INPUT DATA |

-- ==== Sys2Proof/Machine/Collector.lean ====
section
/-!
DEFINITION. The trace collector (R461, R462, R465).
-/
namespace Sys2Proof.Machine

/-- A register of the collector. -/
def treg (s : State) (off : Nat) : Word := rget s tracePage off

/-- Slots of the ring. -/
def traceSlots (s : State) : Nat := 2 ^ bits (treg s Reg.Trc.TRACE_SIZE) 4 0

/-- Base of the ring. -/
def traceBase (s : State) : Nat := rget64 s tracePage Reg.Trc.TRACE_BASE_LO Reg.Trc.TRACE_BASE_HI

/-- Slots written and not yet read. -/
def traceUsed (s : State) : Nat := (treg s Reg.Trc.TRACE_TAIL - treg s Reg.Trc.TRACE_HEAD).toNat

/-- Write 16 words at the next slot. -/
def writeSlot (s : State) (ws : List Word) : State × Bool :=
  let tail := treg s Reg.Trc.TRACE_TAIL
  let a := traceBase s + 64 * (tail.toNat % traceSlots s)
  match postWrite s (reqOf tracePage .bulk) a (bytesOf ws) with
  | (s, .ok) => (rput s tracePage Reg.Trc.TRACE_TAIL (tail + 1), true)
  | (s, _) => (s, false)

/-- Write slots in turn. -/
def writeSlots (s : State) : List (List Word) → State × Bool
  | [] => (s, true)
  | w :: t =>
    match writeSlot s w with
    | (s, true) => writeSlots s t
    | x => x

/-- The record with the collector's SEQ (R461). -/
def stampSeq (s : State) (ws : List Word) : List Word := ws.set 10 (wordOf s.trace.seq)

/-- The LOST record of the drops so far. -/
def lostWords (s : State) : List Word :=
  stampSeq s (traceWords tracePage
    { kind := TraceKind.lost, tag := 0, object := 0, queue := 0, opcode := 0, value := s.trace.drops, start := waitNow s,
      length := 0, rel := Source.none, entry := 0 } 0)

/-- A record has been written: SEQ and the counters. -/
def countRecord (s : State) (kind : Nat) : State :=
  let s := bump { s with trace := { s.trace with seq := (s.trace.seq + 1) % 2 ^ 32 } } tracePage 0 1
  if kind = TraceKind.counters then bump s tracePage 5 1
  else if kind = TraceKind.lost then bump s tracePage 6 1
  else bump s tracePage 4 1

/-- Write a LOST record, where records have been dropped. -/
def writeLost (s : State) : State × Bool :=
  if s.trace.drops = 0 then (s, true)
  else
    match writeSlot s (lostWords s) with
    | (s, true) => (countRecord { s with trace := { s.trace with drops := 0 } } TraceKind.lost, true)
    | x => x

/-- TRACE_MARK has been reached: VECTOR (TRACE_CTRL.IRQ). -/
def traceIrq (s : State) (before : Nat) : State :=
  let c := treg s Reg.Trc.TRACE_CTRL
  let mark := bits (treg s Reg.Trc.TRACE_MARK) 24 0
  if bit c 3 && before < mark && mark ≤ traceUsed s then sendMsi s (bits c 26 16) else s

/-- A record arrives at the collector: it is written, after a LOST record if any was dropped, or dropped where the ring
has no room in STOP mode. -/
def takeRecord (s : State) (r : TraceRec) : State :=
  let n := 1 + r.slots.length + (if s.trace.drops = 0 then 0 else 1)
  let stop := !bit (treg s Reg.Trc.TRACE_CTRL) 1
  if stop && traceSlots s < traceUsed s + n then
    let s := if s.trace.fullSeen then s else raise { s with trace := { s.trace with fullSeen := true } } tracePage 9
    traceDrop s 2
  else
    let before := traceUsed s
    match writeLost s with
    | (s, false) => traceDrop s 2
    | (s, true) =>
      match writeSlots s (stampSeq s r.words :: r.slots) with
      | (s, true) => traceIrq (countRecord s (cf8 r.words)) before
      | (s, false) => traceDrop s 2
where
  /-- KIND of a record. -/
  cf8 (ws : List Word) : Nat := bits (wordAt ws 0) 7 0

/-- TRACE_RECORD: the record that was sent first reaches the collector. -/
def execTraceRecord (s : State) : Host.Outcome State Fault Refusal :=
  .next (match s.trace.queued with
    | [] => s
    | r :: t => takeRecord { s with trace := { s.trace with queued := t } } r)

/-- Is the trace off, and holds the collector no record (R465)? -/
def traceIdle (s : State) : Bool := !bit (treg s Reg.Trc.TRACE_CTRL) 0 && s.trace.queued = []

/-- Does the ring lie wholly in HBM? -/
def traceRingOk (s : State) : Bool := traceBase s + 64 * traceSlots s ≤ hbmSize

/-- A write of TRACE_CTRL (R465): MODE only while the trace is off, EN only with its ring in HBM. -/
def writeTraceCtrl (s : State) (v : Word) : State :=
  let old := treg s Reg.Trc.TRACE_CTRL
  let busy := !traceIdle s && bit v 1 ≠ bit old 1
  let bad := bit v 0 && !bit old 0 && !traceRingOk s
  let new := rwrite s tracePage Reg.Trc.TRACE_CTRL v
  let new := if busy then rputBit new tracePage Reg.Trc.TRACE_CTRL 1 (bit old 1) else new
  let new := if bad then rputBit new tracePage Reg.Trc.TRACE_CTRL 0 false else new
  let on := bit v 0 && !bit old 0 && !bad
  let new := if on then
      rput { new with trace := { new.trace with fullSeen := false } } tracePage Reg.Trc.TRACE_DROPPED 0 else new
  let new := if busy then raise new tracePage 8 else new
  if bad then raise new tracePage 10 else new

/-- TRACE_CTRL. -/
def execTraceCtrl (v : Word) (s : State) : Host.Outcome State Fault Refusal := .next (writeTraceCtrl s v)

/-- A write of TRACE_BASE_LO, TRACE_BASE_HI or TRACE_SIZE (R465): HEAD, TAIL and SEQ return to 0. A size outside 10 to 24
is ignored with TRACE_RANGE. -/
def writeTraceBase (s : State) (off : Nat) (v : Word) : State :=
  if !traceIdle s then raise s tracePage 8
  else if off = Reg.Trc.TRACE_SIZE && (bits v 4 0 < 10 || 24 < bits v 4 0) then raise s tracePage 10
  else
    let s := rwrite s tracePage off v
    let s := rput (rput s tracePage Reg.Trc.TRACE_HEAD 0) tracePage Reg.Trc.TRACE_TAIL 0
    { s with trace := { s.trace with seq := 0 } }

/-- TRACE_BASE: 0 for TRACE_BASE_LO, 1 for TRACE_BASE_HI, 2 for TRACE_SIZE. -/
def execTraceBase (offset : Fin 3) (v : Word) (s : State) : Host.Outcome State Fault Refusal :=
  .next (writeTraceBase s (match offset with
    | 0 => Reg.Trc.TRACE_BASE_LO
    | 1 => Reg.Trc.TRACE_BASE_HI
    | 2 => Reg.Trc.TRACE_SIZE) v)

end Sys2Proof.Machine
end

WHAT IS REQUIRED |
Above are the lines; repeat exactly the ones from the line containing "def traceRingOk (s" down to the line containing "with seq := 0", both inclusive.

PROBLEM SOLUTION |
def traceRingOk (s : State) : Bool := traceBase s + 64 * traceSlots s ≤ hbmSize

/-- A write of TRACE_CTRL (R465): MODE only while the trace is off, EN only with its ring in HBM. -/
def writeTraceCtrl (s : State) (v : Word) : State :=
  let old := treg s Reg.Trc.TRACE_CTRL
  let busy := !traceIdle s && bit v 1 ≠ bit old 1
  let bad := bit v 0 && !bit old 0 && !traceRingOk s
  let new := rwrite s tracePage Reg.Trc.TRACE_CTRL v
  let new := if busy then rputBit new tracePage Reg.Trc.TRACE_CTRL 1 (bit old 1) else new
  let new := if bad then rputBit new tracePage Reg.Trc.TRACE_CTRL 0 false else new
  let on := bit v 0 && !bit old 0 && !bad
  let new := if on then
      rput { new with trace := { new.trace with fullSeen := false } } tracePage Reg.Trc.TRACE_DROPPED 0 else new
  let new := if busy then raise new tracePage 8 else new
  if bad then raise new tracePage 10 else new

/-- TRACE_CTRL. -/
def execTraceCtrl (v : Word) (s : State) : Host.Outcome State Fault Refusal := .next (writeTraceCtrl s v)

/-- A write of TRACE_BASE_LO, TRACE_BASE_HI or TRACE_SIZE (R465): HEAD, TAIL and SEQ return to 0. A size outside 10 to 24
is ignored with TRACE_RANGE. -/
def writeTraceBase (s : State) (off : Nat) (v : Word) : State :=
  if !traceIdle s then raise s tracePage 8
  else if off = Reg.Trc.TRACE_SIZE && (bits v 4 0 < 10 || 24 < bits v 4 0) then raise s tracePage 10
  else
    let s := rwrite s tracePage off v
    let s := rput (rput s tracePage Reg.Trc.TRACE_HEAD 0) tracePage Reg.Trc.TRACE_TAIL 0
    { s with trace := { s.trace with seq := 0 } }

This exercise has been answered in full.